In this paper, we propose a new partitioned register file with a Caching Register Buffer (CRB) structure, which tries to overcome the above drawbacks. The CRB is explicitly managed by the compiler using a single new primitive instruction called sendb.
The rest of this paper is organized as follows. Section 2 describes our CRBbased partitioned register file scheme, and discuss some related programming and hardware complexity issues. In section 3, we briefly discuss the code generation framework used and present an on-the-fly scheduling algorithm to explicitly manage the CRB using the new sendb operations. The experimental evaluation of the proposed CRB-based partitioned register scheme is discussed in section 4. We present related work in section 5, followed by conclusion in section 6.
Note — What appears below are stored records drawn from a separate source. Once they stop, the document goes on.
/-- Whether an MCTL.RING on a ring is enqueued and has not taken effect (R241). -/
def Crew.ringPending (c : Crew) (ring : Nat) : Bool :=
  (c.matQ ++ c.matU).any fun m =>
    m.word.toNat / 2 ^ 25 = 0x4F && m.word.toNat / 2 ^ 17 % 8 = 2 && m.word.toNat / 2 ^ 14 % 8 = ring

/-! ## Issue (R198) -/

/-- Enqueue a checked command in the lowest free entry; the stream waits while there is none (R39, R198). -/
def issueCopy (e : CopyCmd) (s : State) : Res State := do
  let c := s.cur
  let crew := s.crew c.die c.polder
  match (List.range 16).find? fun i => (crew.copyAt i).state = .free with
  | none => hold .commandQueue
  | some i =>
    let k := s.stream c
    let e := { e with strand := c.strand, seq := k.seq, order := crew.copyOrder, marks := k.marks }
    let s1 := s.setCrew c.die c.polder { crew.setCopy i e with copyOrder := crew.copyOrder + 1 }
    let st := s1.strand c
    pure (s1.setStrand c { st with cplast := BitVec.ofNat 4 i })

/-- The ranges of a scratchpad side of a converting copy: its element plane, the high plane of 6-bit elements, and the
scale words of DX elements, as scratchpad ranges. 6-bit elements that go on into the next bank take all from the first one's
nibble to the last one's high bits. -/
def planeRanges (code b u n : Nat) : List (Nat × Nat) :=
  let x := rowElt b u 0
  let last := rowElt b u (n - 1)
  let final := last.bank * 65536 + 32768 + last.index / 4 + 1
  let main := if b = 6 && x.bank ≠ last.bank then (u, final - u) else (u, planeBytes b n)
  let high := if b = 6 && x.bank = last.bank then
      [(x.bank * 65536 + 32768 + x.index / 4, last.index / 4 - x.index / 4 + 1)] else []
  let scale := if 0xC1 ≤ code then
      (List.range (last.bank - x.bank + 1)).map fun i =>
        let first : Elt := { bank := x.bank + i, index := if i = 0 then x.index else 0 }
        let final : Elt := { bank := x.bank + i
                             index := if x.bank + i = last.bank then last.index else (if b = 6 then 65536 else 524288 / b) - 1 }
        (scaleAddr code first, scaleAddr code final + 2 - scaleAddr code first)
    else []
  if n = 0 then [] else main :: (high ++ scale)

/-- The blocks a column traversal reads, as one scratchpad range (R200). -/
def columnRange (u w n : Nat) : Nat × Nat :=
  if n = 0 then (u, 0) else (u / 4096 * 4096, columnAddr u w (n - 1) / 4096 * 4096 + 4096 - u / 4096 * 4096)

/-- Whether any two ranges of two lists overlap. -/
def anyOverlap (xs ys : List (Nat × Nat)) : Bool := xs.any fun x => ys.any fun y => overlap x.1 x.2 y.1 y.2

/-- Scratchpad or handle ranges as fabric physical addresses. -/
def Side.ranges (x : Side) (s : State) (rs : List (Nat × Nat)) : List (Nat × Nat) :=
  rs.map fun r => ((if x.global then x.h.base.toNat + r.1 else s.scratchPa r.1), r.2)

/-- The checks of R198 in their order, for a copy of which the caller knows the sides, the ranges that each side touches
as scratchpad addresses or page offsets, and which of the reasons 3 to 7 hold. -/
def copyChecks (s : State) (src dst : Side) (extra : List Side) (reserved : Bool) (srcR dstR : List (Nat × Nat))
    (srcLen dstLen : Nat) (reasons : List Bool) (dstChecked : Bool) (form : List (Bool × Nat × Nat)) : Res Unit :=
  let c := s.myCrew
  let far (x : Side) (rs : List (Nat × Nat)) : Bool := !x.global && rs.any (beyondScratch c)
  let split (x : Side) (rs : List (Nat × Nat)) : Option Nat :=
    if x.global then none else (rs.head?.bind (splitBank c))
  let sp := split src srcR
  let dp := if dstChecked then split dst dstR else none
  firstTrap (
    [(reserved, 0x40, 1), (src.global && !src.h.valid, 0x20, src.hn), (dst.global && !dst.h.valid, 0x20, dst.hn)]
    ++ (extra.map fun x => (x.global && !x.h.valid, 0x20, x.hn))
    ++ [(far src srcR || (dstChecked && far dst dstR), 0x40, 2)]
    ++ (reasons.zipIdx.map fun r => (r.1, 0x40, 3 + r.2))
    ++ [(sp.isSome, 0x41, sp.getD 0), (dp.isSome, 0x41, dp.getD 0),
        (src.outOfPage srcLen, 0x21, src.off), (dst.outOfPage dstLen, 0x21, dst.off)]
    ++ form)

/-- How many destination units a range of bytes has (R202). -/
def unitCount (a n : Nat) : Nat := if n = 0 then 0 else (a + n - 1) / 128 - a / 128 + 1

/-- What a CPY, CPYM or CPYR word comes to before it takes an entry. `dst` is the destination side; a CPYR's is its stage.
`ringOk` says whether the ring rules stand in for the reasons that a CPYR reports as 0x42 reason 5. -/
structure Plan where
  cmd : CopyCmd
  src : Side
  dst : Side
  extra : List Side
  reserved : Bool
  srcR : List (Nat × Nat)
  dstR : List (Nat × Nat)
  srcLen : Nat
  /-- bytes of the scale words that a handle side supplies or receives (R201) -/
  scaleLen : Nat
  reasons : List Bool
  /-- a rule of R199 that CPYR reports as reason 5 of 0x42 -/
  convBad : Bool
  /-- bits of a destination element -/
  dstBits : Nat
  deriving Inhabited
Partitioned register file with CRB
The basic idea behind our scheme is to use compile-time techniques to exploit the temporal locality of references to remote registers in a cluster. Instead of allocating and copying a remote register value to a local register (and thereby wasting an architected register name), the remote register contents are stored in a Caching Register Buffer (CRB), which is a fast local buffer for caching the frequently accessed remote registers ahead of their use. The CRB is therefore functionally similar to a small fully-associative cache memory, and it may be implemented using an array of registers. There is a tag field (reg-id) and a one bit flag (valid-bit) associated with each CRB data entry as shown in Fig. 2 . The tag (reg-id) contains the unique address (architected name) of the cached remote register, and the valid-bit is used for validating the data and tag. An operation trying to access a remote register first performs an associative search in the reg-id array. If a valid copy of the remote register being accessed is available in the CRB, then the data value is returned from the appropriate CRB data register (akin to a cache hit). A hardware-initiated send-stall bubble is injected into the pipeline automatically if a valid copy of the requested remote register is not found in the CRB. During the send-stall cycle, which is similar to a cache miss, the data is loaded from the remote register file and the execution of the pipe is resumed.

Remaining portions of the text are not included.